William David "Bill" Winn (1945–2006) was an American educational psychologist, and professor at the University of Washington College of Education, known for his work on how people learn from diagrams, and on how cognitive and constructivist theories of learning can help instructional designers select effective teaching strategies.

== Biography ==
Specializing first in French and German languages and comparative literature, Winn earned a BA and MA from Oxford University and an MA from Indiana University. He earned a PhD from Indiana University (1972) in Instructional Systems Technology (minor educational psychology) for research on instructional message design. His doctoral dissertation was on the Similarity of Hierarchically Organized Pairs of Pictures and Words as Reported by Field-Dependent and Field-Independent High-School Seniors.

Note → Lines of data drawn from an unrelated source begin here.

-- ==== Sys2Proof/Machine/Dispatch.lean ====
section
/-! DEFINITION. The dispatch of a decoded command to its meaning (30_encoding.md R75, R76). -/
namespace Sys2Proof.Machine

def exec (i : Instr) (s : State) : Host.Outcome State Fault Refusal :=
  match i with
  | .encStep st b => Sys2Proof.Machine.execEncStep st b s
  | .encSeq st len => Sys2Proof.Machine.execEncSeq st len s
  | .laBuild => Sys2Proof.Machine.execLaBuild s
  | .laLookup st s0 s1 s2 => Sys2Proof.Machine.execLaLookup st s0 s1 s2 s
  | .laDecode len => Sys2Proof.Machine.execLaDecode len s
  | .hardDp len => Sys2Proof.Machine.execHardDp len s
  | .softDp len => Sys2Proof.Machine.execSoftDp len s

end Sys2Proof.Machine
end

In 1972 Winn started his academic career as assistant professor in the Department of Pedagogy, Faculty of Education, at the Université de Sherbrooke. From 1974 to 1985, he was the academic coordinator of the Learning Technology Unit at the University of Calgary. Eventually, Winn was appointed professor at the University of Washington College of Education where he held appointments in curriculum and instruction, and cognitive studies. He was also director of the Learning Center at the Human Interface Technology Lab (HITLab), and adjunct professor in the College of Engineering, and the Music department.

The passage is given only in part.